(Collected data entries)
· · · · ·
/-- `frameCk` is accepted whatever `CK` is. -/
theorem witness_successfulRun :
    bufferOk (loaded frameCk State.reset) ∧ (loaded frameCk State.reset).pending = [] ∧
    decodeCall Config.ck (buffer (loaded frameCk State.reset)) =
      .ok ⟨0x7E, 7, 0, 3, [0x03], [0x41], ⟨1, .rr, 32, 0, 1⟩, hcsB, none, none, 0x7E⟩ := by
  refine ⟨rfl, rfl, ?_⟩
  have h : callCheck Config.ck .hcs frameCk 6 = .ok (hcsB, 8) := by
    have hs : swap16 (be16Seq (halfBytes hcsB).reverse) = hcsB := swap16_of_wire hcsB
    show (if Config.ck [0xA0, 0x07, 0x03, 0x41, 0x31] ≠ swap16 (be16Seq (halfBytes hcsB).reverse) then _
      else Except.ok (swap16 (be16Seq (halfBytes hcsB).reverse), 8)) = _
    rw [hs]
    exact if_neg (not_not.2 rfl)
  have hd : decodeRun Config.ck frameCk = (callCheck Config.ck .hcs frameCk 6).bind (fun (hcs, cur) =>
      (callPayload Config.ck frameCk 7 cur).bind (fun (info, fcs, cur) =>
        (callFlag frameCk cur).bind (fun (flagEnd, cur) =>
          .ok (⟨0x7E, 7, 0, 3, [0x03], [0x41], ⟨1, .rr, 32, 0, 1⟩, hcs, info, fcs, flagEnd⟩, cur)))) := rfl
  show decodeCall Config.ck frameCk = _
  unfold decodeCall
  rw [hd, h]
  rfl
theorem witness_outcomeDepends :
    (parserAt frameB .done 9 fieldsCk).mem = (parserAt frameB .error 2).mem ∧
    (∃ t, exec .decode (parserAt frameB .done 9 fieldsCk) = .next t) ∧
    ∃ t, exec .decode (parserAt frameB .error 2) = .next t := ⟨rfl, ⟨_, rfl⟩, _, rfl⟩
theorem witness_outOfPhase : ownPhase .vlen = some .vlen ∧ (parserAt frameB .done 9).phase ≠ .vlen ∧
    (parserAt frameB .error 9).phase ≠ .vlen := by decide
theorem witness_functions : isFunction (.classifyNone 0 0 0b100) = true ∧
    exec (.classifyNone 0 0 0b100) State.reset = .next { State.reset with ret := some (.cls .none) } ∧
    isFunction (.be16 1 0) = true ∧ exec (.be16 1 0) State.reset = .next { State.reset with ret := some (.half 256) } :=
  ⟨rfl, rfl, rfl, rfl⟩
/-- A phase operation that goes on and one that takes its error, for each error of PhaseOperationRaisesOnlyItsErrors. -/
theorem witness_phaseOps :
    (after (exec .xflagO (parserAt frameB .flagO 0))).map State.phase = some .ffmt ∧
    (after (exec .xflagO (parserAt [0x00] .flagO 0))).map State.phase = some .error ∧
    (after (exec .xflagC (parserAt frameB .flagC 9))).map State.phase = some .error ∧
    (after (exec .xffmt (parserAt frameB .ffmt 8))).map State.phase = some .error ∧
    (after (exec .xaddrD (parserAt frameB .dest 9))).map State.phase = some .error ∧
    (after (exec .xaddrS (parserAt frameB .src 9))).map State.phase = some .error ∧
    (after (exec .xctrl (parserAt frameB .ctrl 9))).map State.phase = some .error ∧
    (after (exec .xhcs (parserAt frameB .hcs 8))).map State.phase = some .error ∧
    (after (exec .xfcs (parserAt frameB .fcs 8))).map State.phase = some .error ∧
    (after (exec .xinfo (parserAt frameB .info 8 fieldsCkP))).map State.phase = some .error ∧
    (after (exec .ilen (parserAt frameB .ilen 9 fieldsCk))).map State.phase = some .error ∧
    (after (exec .vlen (parserAt frameB .vlen 9 fieldsCk))).map State.phase = some .error ∧
    (after (exec .asm (parserAt frameB .asm 9))).map State.phase = some .done :=
  ⟨rfl, rfl, rfl, rfl, rfl, rfl, rfl, rfl, rfl, rfl, rfl, rfl, rfl⟩
/-- Each operation of ReaderComparisonAndResultFrame answers a next state. -/
theorem witness_readerFrame :
    (∃ t, exec (.rd 2) (parserAt frameB .idle 7) = .next t) ∧ (∃ t, exec (.rd 2) (parserAt frameB .idle 8) = .next t) ∧
    (∃ t, exec .cnt (parserAt frameB .idle 7) = .next t) ∧ (∃ t, exec (.raw 0 7) (parserAt frameB .idle 7) = .next t) ∧
    (∃ t, exec (.vchkH (Config.ck []) [] 0) (parserAt frameB .idle 7) = .next t) ∧
    (∃ t, exec (.vchkF (Config.ck []) [] 0) (parserAt frameB .idle 7) = .next t) ∧
    ∃ t, exec (.result .status) (parserAt frameB .idle 7) = .next t := by
  refine ⟨⟨_, rfl⟩, ⟨_, rfl⟩, ⟨_, rfl⟩, ⟨_, rfl⟩, ⟨parserAt frameB .idle 7, ?_⟩, ⟨parserAt frameB .idle 7, ?_⟩, _, rfl⟩ <;>
    simp [exec, execVchkH, execVchkF, vchkWith, checkSum]
theorem witness_notLoad : (∀ bytes, Instr.start ≠ .load bytes) ∧ exec .start State.reset = .next (started State.reset) ∧
    (∀ bytes, Instr.cnt ≠ .load bytes) ∧ Instr.cnt ≠ .start ∧ Instr.cnt ≠ .decode ∧
    exec .cnt State.reset = .next { State.reset with ret := some (.num 0) } :=
  ⟨by simp, rfl, by simp, by simp, by simp, rfl⟩

theorem addrRegs_empty_ok : addrRegsOk AddrRegs.empty := .inl rfl

/-- A run that has just started. -/
theorem witness_runStarted : RunInv (started (loaded frameB State.reset)) ∧
    phaseStatus (started (loaded frameB State.reset)).phase = .busy ∧
    (started (loaded frameB State.reset)).pending = [] ∧
    step (started (loaded frameB State.reset)) = exec .xflagO (started (loaded frameB State.reset)) ∧
    ∃ t, exec .xflagO (started (loaded frameB State.reset)) = .next t := by
  refine ⟨⟨⟨rfl, nine_fits, by decide, by decide, ⟨rfl, rfl, rfl, rfl⟩, ?_, ?_⟩, rfl, rfl, ?_⟩, rfl, rfl, rfl, _, rfl⟩
  · constructor <;> decide
  · constructor <;> simp [Fields.empty, addrRegs_empty_ok]
  · constructor <;> simp [Fields.empty]

/-- A run at the Length Validator. -/
theorem witness_runAtVlen : RunInv (parserAt frameCkP .vlen 12 fieldsCkP) ∧
    (parserAt frameCkP .vlen 12 fieldsCkP).phase = .vlen := by
  have hc : (13 : Nat) ≤ Config.bufCap := by unfold Config.bufCap; omega
  refine ⟨⟨⟨rfl, hc, (by decide : 12 ≤ 13), ?_, ⟨rfl, rfl, rfl, rfl⟩, ?_, ?_⟩, rfl, ?_, ?_⟩, rfl⟩
  · exact ⟨fun h => absurd rfl h, fun h => by cases h⟩
  · constructor <;> first | rfl | exact fun _ => rfl
  · constructor
    case dest => exact .inr ⟨[0x03], by decide, by decide, rfl⟩
    case src => exact .inr ⟨[0x41], by decide, by decide, rfl⟩
    all_goals simp [parserAt, fieldsCkP, fieldsCk, Config.flagByte]
    rintro _ _ _ _ rfl rfl rfl rfl
    decide
  · intro len h
    cases h
    rfl
  · constructor
    · intro len h
      cases h
    · intro len k _ h1 h2
      cases h1
      cases h2
      rfl
    · intro off h
      cases h
      rfl
    · intro v h
      cases h
      rfl
    · intro v len h1 h2
      cases h1
      cases h2
      rfl

/-- A run that has ended in DONE. -/
theorem witness_runDone : RunInv (parserAt frameCk .done 9 fieldsCk) ∧ (parserAt frameCk .done 9 fieldsCk).phase = .done := by
  refine ⟨⟨⟨rfl, nine_fits, (by decide : 9 ≤ 9), ?_, ⟨rfl, rfl, rfl, rfl⟩, ?_, ?_⟩, rfl, ?_, ?_⟩, rfl⟩
  · exact ⟨fun h => absurd rfl h, fun h => by cases h⟩
  · constructor <;> first | rfl | exact fun _ => rfl | simp [parserAt]
  · constructor
    case dest => exact .inr ⟨[0x03], by decide, by decide, rfl⟩
    case src => exact .inr ⟨[0x41], by decide, by decide, rfl⟩
    all_goals simp [parserAt, fieldsCk, Config.flagByte]
    rintro _ _ _ _ rfl rfl rfl rfl
    decide
  · intro len h
    cases h
    rfl
  · constructor
    · intro len _ h
      cases h
      rfl
    · intro len k h
      cases h
    · intro off h
      cases h
    · intro v h
      cases h
      rfl
    · intro v len h
      cases h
· · · · ·
Your objective: Return only the part of the records above that opens with the line containing "(parserAt frameCkP .vlen 12 fieldsCkP).phase" and closes with the line containing "theorem witness_runDone : RunInv", ends included.

Solution to the problem:
    (parserAt frameCkP .vlen 12 fieldsCkP).phase = .vlen := by
  have hc : (13 : Nat) ≤ Config.bufCap := by unfold Config.bufCap; omega
  refine ⟨⟨⟨rfl, hc, (by decide : 12 ≤ 13), ?_, ⟨rfl, rfl, rfl, rfl⟩, ?_, ?_⟩, rfl, ?_, ?_⟩, rfl⟩
  · exact ⟨fun h => absurd rfl h, fun h => by cases h⟩
  · constructor <;> first | rfl | exact fun _ => rfl
  · constructor
    case dest => exact .inr ⟨[0x03], by decide, by decide, rfl⟩
    case src => exact .inr ⟨[0x41], by decide, by decide, rfl⟩
    all_goals simp [parserAt, fieldsCkP, fieldsCk, Config.flagByte]
    rintro _ _ _ _ rfl rfl rfl rfl
    decide
  · intro len h
    cases h
    rfl
  · constructor
    · intro len h
      cases h
    · intro len k _ h1 h2
      cases h1
      cases h2
      rfl
    · intro off h
      cases h
      rfl
    · intro v h
      cases h
      rfl
    · intro v len h1 h2
      cases h1
      cases h2
      rfl

/-- A run that has ended in DONE. -/
theorem witness_runDone : RunInv (parserAt frameCk .done 9 fieldsCk) ∧ (parserAt frameCk .done 9 fieldsCk).phase = .done := by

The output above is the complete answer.